Bob Corlett | Founding Member, HRExaminer Editorial Advisory Board

Bob Corlett | Founding Member, HRExaminer Editorial Advisory Board

Bob Corlett returns to the HRExaminer Editorial Advisory Board. Bob has worked in staffing and consulting for over 25 years. He is the founder and President of Staffing Advisors, a retained search firm near Washington DC. He developed The Results-Based Hiring Process® and is one of Washington’s best known thought leaders on staffing and recruiting. Full Bio


Why That New Metrics Initiative Will Destroy Your HR Career

by Bob Corlett

My wife makes her living analyzing the academic achievement of students in our public school system – (thanks to the “No Data Left Behind” act).   So, when she moved over to a low performing school, with a new, data-driven principal, I was interested in how that would play out.  Would brilliant analytics and new leadership improve the academic performance of the school?  Naturally we were hopeful, because I’m a process guy, and well, analytics is her job.  But analytics were not the key to the school turnaround.  They were helpful, but secondary.  It’s something else that’s turning the tide.

Time magazine just ran an article about the schools in Finland.  The Finns are rock stars in global education – by almost any standard they have outperformed virtually every other country in the world for many, many years.   How do they do it?  With more metrics?   No.  They did it with better teachers, and just a few metrics.

“The Finns … do as little measuring and testing as they can get away with. They just don’t believe it does much good.”

The Time article shared 3 BFO’s – (Blinding Flashes of the Obvious) about Finland:

1.     “Finland’s sweeping success is largely due to one big, not-so-secret weapon: its teachers … It’s the quality of the teaching that is driving Finland’s results”

2.     “The U.S. has an industrial model where teachers are the means for conveying a prefabricated product. In Finland, the teachers are the standard.”

3.     “In the U.S., they treat teachers like pizza delivery boys and then do efficiency studies on how well they deliver the pizza.”

One of the keys to the Finns success was selecting the right people to become teachers, investing in their development, and then freeing them to use their expertise to teach, unconstrained by a standardized curriculum geared toward standardized test scores.  No “teaching to the test” in Finland.  Instead they start with a highly skilled professional and trust them to use their judgment. There is a lesson for HR here.

The transformation in my wife’s school did not happen two years ago when better metrics were introduced.  The transformation only happened as better teachers were introduced, and teachers who resisted accountability left.   Great people first, a few metrics second – metrics are only useful in the hands of a skilled operator.   W. Edwards Deming, the godfather of the American quality movement cautioned that “A bad system will beat a good person every time.” But my corollary is this:  “A bad person will screw up a good system every time.”  Great metrics did not help the bad teachers.

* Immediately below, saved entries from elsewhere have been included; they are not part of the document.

-- ==== Sys2Proof/WellFormed.lean ====
section
/-! DEFINITION. Which commands are well formed: the numbers they name exist on the device, and the fields of a
command packet have the widths of 12 R504. An ill-formed command stands for nothing that the device can meet;
`exec` is total on it all the same. -/

namespace Sys2Proof

/-- The fields of a packet fit their places (12 R504). -/
def Req.wf (r : Req) : Bool :=
  decide (r.tag < 65536 ∧ r.flags < 256 ∧ r.applySec < 4294967296 ∧ r.applyNs < 1073741824 ∧ r.params.length ≤ 1020)

/-- The numbers that a command names exist. -/
def Instr.wf (i : Instr) : Bool :=
  match i with
  | .frameStamp port bytes _ _ => decide (port < 64 ∧ bytes.length ≤ 16384)
  | .rxFrameEnd port _ => decide (port < 64)
  | .rxOversize port _ => decide (port < 64)
  | .rxSymbolAbort port _ _ => decide (port < 64)
  | .grout port _ _ => decide (port < 68)
  | .mergeRelease mp _ _ => decide (mp < 7)
  | .channelStall mp _ _ => decide (mp < 7)
  | .lossOfSymbolLock port _ _ => decide (port < 64)
  | .pipelineLead pipe _ _ => decide (pipe < 5)
  | .endKeyStage pipe _ => decide (pipe < 5)
  | .admission _ => true
  | .endKeyAdmission _ => true
  | .modelStart port _ => decide (port < 68)
  | .modelEnd port _ => decide (port < 68)
  | .aging port _ => decide (port < 68)
  | .physicalTxStart port _ => decide (port < 68)
  | .txTileRead port _ _ _ => decide (port < 68)
  | .cutPoison port _ => decide (port < 68)
  | .cutUnderrun port _ => decide (port < 68)
  | .extractFrame port _ _ => decide (port < 68)
  | .injectDescriptor _ _ => true
  | .loopbackReentry _ => true
  | .pauseRx port _ => decide (port < 64)
  | .pauseEnd port _ => decide (port < 64)
  | .pauseCeiling port _ => decide (port < 64)
  | .pauseRearmEnd port _ => decide (port < 64)
  | .disableDrainEnd port _ => decide (port < 64)
  | .stagedChangeApply unit _ _ => decide (unit < 6)
  | .rebase _ => true
  | .digestComplete _ => true
  | .ringCountUpdate _ _ => true
  | .mortarSet r => r.wf
  | .mortarGet r => r.wf
  | .digestRun r => r.wf
  | .ingressSet r => r.wf
  | .ingressGet r => r.wf
  | .vlanSet r => r.wf
  | .vlanGet r => r.wf
  | .streamSet r => r.wf
  | .streamGet r => r.wf
  | .meterSet r => r.wf
  | .meterGet r => r.wf
  | .windowSet r => r.wf
  | .recoverySet r => r.wf
  | .recoveryGet r => r.wf
  | .recoveryReset r => r.wf
  | .learnNoticeApply _ _ => true
  | .flapHoldEnd vid mac _ _ => decide (vid < 4096 ∧ mac < 281474976710656)
  | .l2Age _ _ => true
  | .tableScrub copy _ _ _ _ => decide (copy < 5)
  | .ffLivenessDown port _ => decide (port < 64)
  | .ffLivenessUp port _ => decide (port < 64)
  | .l2FlushGroup _ _ => true
  | .fenceComplete _ _ => true
  | .fenceTimeout _ _ => true
  | .l2Set r => r.wf
  | .l2Del r => r.wf
  | .l2Get r => r.wf
  | .l2Flush r => r.wf
  | .tableCfgSet r => r.wf
  | .tableCfgGet r => r.wf
  | .l2PortSet r => r.wf
  | .l2PortGet r => r.wf
  | .l2Unlock r => r.wf
  | .rifSet r => r.wf
  | .rifGet r => r.wf
  | .nhSet r => r.wf
  | .nhGet r => r.wf
  | .routeSet r => r.wf
  | .routeDel r => r.wf
  | .routeGet r => r.wf
  | .mcgSet r => r.wf
  | .mcgGet r => r.wf
  | .ffgSet r => r.wf
  | .ffgGet r => r.wf
  | .fence r => r.wf
  | .poolSet r => r.wf
  | .poolGet r => r.wf
  | .queueSet r => r.wf
  | .queueGet r => r.wf
  | .schedSet r => r.wf
  | .schedGet r => r.wf
  | .pauseSet r => r.wf
  | .pauseGet r => r.wf
  | .mirrorSet r => r.wf
  | .mirrorGet r => r.wf
  | .courseOccurrence port entry _ _ _ => decide (port < 64 ∧ entry < 1024)
  | .windowRelease port entry _ => decide (port < 64 ∧ entry < 1024)
  | .courseSwap port _ => decide (port < 64)
  | .courseSet r => r.wf
  | .courseEntrySet r => r.wf
  | .courseCommit r => r.wf
  | .courseGet r => r.wf
  | .courseEntryGet r => r.wf
  | .courseReportGet r => r.wf
  | .courseClear r => r.wf
  | .servoCycle _ _ => true
  | .candidateQualify cand _ => decide (cand < 16)
  | .voteWindowEnd _ _ => true
  | .refPpsEdge input _ _ => decide (input < 2)
  | .ppsMissing input _ => decide (input < 2)
  | .refClockLost input _ => decide (input < 2)
  | .ptpRx port _ _ _ => decide (port < 64)
  | .ptpTx port _ _ => decide (port < 64)
  | .esmcRx port ql _ => decide (port < 64 ∧ ql < 16)
  | .esmcQlTimeout port _ => decide (port < 64)
  | .esmcTx port _ => decide (port < 64)
  | .xoLost _ => true
  | .xoResume _ => true
  | .aonTrim _ => true
  | .keeperBandSearchDone _ band _ => band.all fun n => decide (n < 64)
  | .ppsOutput _ _ => true
  | .timeLatch _ => true
  | .tkStatusGet r => r.wf
  | .refStatusGet r => r.wf
  | .timeSet r => r.wf
  | .refCmd r => r.wf
  | .timeAcceptStep r => r.wf
  | .refSet r => r.wf
  | .refGet r => r.wf
  | .servoSet r => r.wf
  | .servoGet r => r.wf
  | .keeperCfgSet r => r.wf
  | .keeperCfgGet r => r.wf
  | .ptpPortSet r => r.wf
  | .ptpPortGet r => r.wf
  | .synceSet r => r.wf
  | .synceGet r => r.wf
  | .refinSet r => r.wf
  | .refinGet r => r.wf
  | .tmarkTx port _ _ _ => decide (port < 64)
  | .tmarkRx port _ _ _ _ _ => decide (port < 64)
  | .timingFrameTx port _ => decide (port < 64)
  | .timingFrameRx port bytes _ => decide (port < 64 ∧ bytes.length ≤ 16384)
  | .beatSample port _ _ _ => decide (port < 64)
  | .vernierCalDone quad _ _ => decide (quad < 4)
  | .delayRunDone port _ _ _ _ _ => decide (port < 64)
  | .ltRelockTimeout port _ => decide (port < 64)
  | .asymWindowEnd _ => true
  | .linkTimingSet r => r.wf
  | .linkTimingGet r => r.wf
  | .asymSet r => r.wf
  | .asymGet r => r.wf
  | .linkStatusGet r => r.wf
  | .asymMeasure r => r.wf
  | .calDelayRun r => r.wf
  | .calVernierRun r => r.wf
  | .leaseExpiry _ => true
  | .keeperCheckFail _ _ _ => true
  | .bondCellDisagree cell _ => decide (cell < 3)
  | .rejoinBandDone _ _ _ => true
  | .heartbeatTimeout _ => true
  | .interpreterFault _ _ => true
  | .standbyFault _ _ => true
  | .coreTakeover _ => true
  | .coreRestartDone core _ _ => decide (core < 2)
  | .footingCauseDetect _ _ => true
  | .footingEntry _ => true
  | .bufPowerDown _ => true
  | .footingCauseClear _ _ => true
  | .footingExitApply _ => true
  | .bondStatusGet r => r.wf
  | .bondCfgSet r => r.wf
  | .bondCfgGet r => r.wf
  | .bondHandover r => r.wf
  | .keeperDisable r => r.wf
  | .keeperEnable r => r.wf
  | .footingEnter r => r.wf
  | .footingExit r => r.wf
  | .footingCfgSet r => r.wf
  | .footingCfgGet r => r.wf
  | .detectHoldExpiry port _ => decide (port < 64)
  | .energyLost port _ => decide (port < 64)
  | .linkStateProgress port _ _ => decide (port < 64)
  | .linkStateTimeout port _ => decide (port < 64)
  | .trainSetRx port _ _ _ _ _ => decide (port < 64)
  | .symbolLock port _ => decide (port < 64)
  | .capxRx port _ _ _ _ _ => decide (port < 64)
  | .calxLoopbackDone port _ _ _ => decide (port < 64)
  | .pllUnlock quad _ _ => decide (quad < 4)
  | .pllRelock quad _ _ => decide (quad < 4)
  | .pllHopTimeout _ _ => true
  | .hbBandSearchDone _ _ _ => true
  | .parkAuto port _ => decide (port < 64)
  | .parkReqLapse port _ => decide (port < 64)
  | .parkExit port _ => decide (port < 64)
  | .parkExitFail port _ => decide (port < 64)
  | .eyeMonitorUpdate port _ _ _ _ _ => decide (port < 64)
  | .dieSensorRead sensor _ _ => decide (sensor < 8)
  | .eqRunDone port _ _ => decide (port < 64)
  | .sidebandScan _ _ => true
  | .modulePresenceChange port _ _ => decide (port < 64)
  | .moduleReady port _ _ _ => decide (port < 64)
  | .moduleAlarmPoll _ _ => true
  | .i2cTransactionDone _ _ _ => true
  | .i2cRetry _ _ _ => true
  | .quadPowerUpDone quad _ => decide (quad < 4)
  | .portSet r => r.wf
  | .portGet r => r.wf
  | .laneStatusGet r => r.wf
  | .linkRetrain r => r.wf
  | .linkPark r => r.wf
  | .quadSet r => r.wf
  | .quadGet r => r.wf
  | .eqSet r => r.wf
  | .eqGet r => r.wf
  | .moduleRead r => r.wf
  | .moduleWrite r => r.wf
  | .moduleCfgSet r => r.wf
  | .moduleCfgGet r => r.wf
  | .calCfgSet r => r.wf
  | .calCfgGet r => r.wf
  | .evtInputEdge pin _ _ => decide (pin < 8)
  | .evtFilterDone pin _ => decide (pin < 8)
  | .evtAonLatch pin _ _ => decide (pin < 8)
  | .evtOutputEdge pin _ _ => decide (pin < 8)
  | .timeioCalDone _ _ => true
  | .timStartEdge chan _ _ _ => decide (chan < 4)
  | .timStopEdge chan _ _ _ => decide (chan < 4)
  | .timGateEdge chan _ _ _ => decide (chan < 4)
  | .timOverrange chan _ => decide (chan < 4)
  | .mrefLost _ => true
  | .mrefLock _ _ => true
  | .ckoBandSearchDone out band _ _ => decide (out < 8 ∧ band < 64)
  | .ckoAlignStart out _ => decide (out < 8)
  | .ckoBypass out _ _ => decide (out < 8)
  | .ckoReturn out _ => decide (out < 8)
  | .ckoProfileApply out _ => decide (out < 8)
  | .ckoSegmentEnd out _ => decide (out < 8)
  | .ckoRelock out _ => decide (out < 8)
  | .evtCfgSet r => r.wf
  | .evtCfgGet r => r.wf
  | .evtEdge r => r.wf
  | .evtStampGet r => r.wf
  | .evtCancel r => r.wf
  | .timCfgSet r => r.wf
  | .timCfgGet r => r.wf
  | .timArm r => r.wf
  | .timRawGet r => r.wf
  | .timStatsGet r => r.wf
  | .mrefSet r => r.wf
  | .mrefGet r => r.wf
  | .ckoSet r => r.wf
  | .ckoGet r => r.wf
  | .ckoProfileSet r => r.wf
  | .ckoProfileStart r => r.wf
  | .ckoPhaseGet r => r.wf
  | .ckoCmd r => r.wf
  | .calTimeioRun r => r.wf
  | .semAcquire _ _ => true
  | .semRenew _ _ => true
  | .semRelease _ _ => true
  | .semLeaseExpiry _ => true
  | .semLinkLost _ _ => true
  | .semLeaseWrite _ _ _ => true
  | .mbTimeoutWrite _ _ _ => true
  | .cmbGo _ tag _ => decide (tag < 65536)
  | .pmbGo _ tag _ => decide (tag < 65536)
  | .noticeTake _ _ => true
  | .mailboxTimeout slot _ => decide (slot < 8)
  | .batchTimeout _ _ => true
  | .commandComplete _ => true
  | .rrRdWrite _ _ _ => true
  | .ringEnable _ _ _ => true
  | .ringDisable _ _ => true
  | .dbRing _ _ _ => true
  | .dbMaskWrite _ _ _ => true
  | .functionLevelReset _ _ => true
  | .hostReset _ _ => true
  | .registerWrite _ _ _ => true
  | .nop r => r.wf
  | .sysInfoGet r => r.wf
  | .journalGet r => r.wf
  | .acWatchdogExpiry _ _ _ _ => true
  | .acFault _ _ _ _ _ => true
  | .wdogKick _ _ => true
  | .acMailboxGo _ tag _ => decide (tag < 65536)
  | .tkNowRead _ _ => true
  | .evcTimerExpiry _ n _ => decide (n < 2)
  | .timerEnable _ _ _ => true
  | .acMsgSend _ _ _ _ => true
  | .acMsgPop _ _ _ _ => true
  | .hostMsgSend _ _ _ _ => true
  | .hostMsgPop _ _ _ _ => true
  | .evcEvent code source _ _ _ => decide (code < 65536 ∧ source < 176)
  | .evcClaim _ _ => true
  | .evcComplete _ source _ => decide (source < 176)
  | .evlogPop _ _ => true
  | .evcSoftSet _ n _ => decide (n < 32)
  | .evcDelivery _ _ _ => true
  | .evcExit _ _ => true
  | .palletTrigger _ _ => true
  | .palletSnapshotStart _ => true
  | .palletDone _ => true
  | .counterGet r => r.wf
  | .palletSnapshot r => r.wf
  | .palletGet r => r.wf
  | .counterCatalogGet r => r.wf
  | .evcRouteSet r => r.wf
  | .evcRouteGet r => r.wf
  | .evcTargetSet r => r.wf
  | .evcTargetGet r => r.wf
  | .acLoad r => r.wf
  | .acStart r => r.wf
  | .acStop r => r.wf
  | .acStatusGet r => r.wf
  | .acPermitSet r => r.wf
  | .acPermitGet r => r.wf
  | .coldReset _ bootsel _ _ => decide (bootsel < 4)
  | .warmReset _ _ => true
  | .resetRelease _ => true
  | .bootImageVerify _ _ _ => true
  | .recoveryLoad _ _ _ => true
  | .configPartRun _ => true
  | .forwardingStart _ => true
  | .wakeTimerExpiry _ => true
  | .pwrWake _ _ => true
  | .wake _ _ => true
  | .fwUpdateTimeout _ => true
  | .otpWriteDone _ => true
  | .flashEraseDone _ => true
  | .io33Low _ => true
  | .io33Restore _ => true
  | .policyGet r => r.wf
  | .policySet r => r.wf
  | .keyEnrol r => r.wf
  | .keyStatusGet r => r.wf
  | .fwUpdateBegin r => r.wf
  | .fwUpdateData r => r.wf
  | .fwUpdateCommit r => r.wf
  | .configLock r => r.wf
  | .powerStatusGet r => r.wf
  | .sleepEnter r => r.wf
  | .wakeCfgSet r => r.wf
  | .wakeCfgGet r => r.wf
  | .deviceReset r => r.wf
  | .keeperSupplyReturn _ _ => true
  | .hostResetRelease _ _ => true
  | .ptpDelayReqTx port _ => decide (port < 64)
  | .ptpDelayReqRx port _ _ _ => decide (port < 64)
  | .evtCfgApply pin _ => decide (pin < 8)
  | .ckoDisableApply out _ => decide (out < 8)
  | .acImageVerified _ _ => true
  | .rcFieldRead _ _ _ _ => true

end Sys2Proof
end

When you ask the question “What are some good metrics to use in an HR department?” you are already on the wrong track.  That first wrong question will launch a misguided drive toward an efficiency goal, often at the expense of a business imperative.  (It will lead you to think it’s a good idea to lower your cost-per-hire by making top candidates all apply through your irritating Applicant Tracking System).  Efficiency oriented metrics initiatives like these are a career disaster.  They simply turn HR into pizza delivery boys (or, as John Sumser would argue, girls).   You’ll train the real decision makers to say, “Hey HR, while I am driving real business results why don’t you go get me a pizza (or new hire?  Oh, and can you guarantee delivery in 30 minutes?”.

If you are not steeped in metrics now, don’t borrow them from some other organization.  Instead, look at two or three things that consistently drive results in your organization (like hiring great people, and then start looking for ways you can have a measurable impact on that.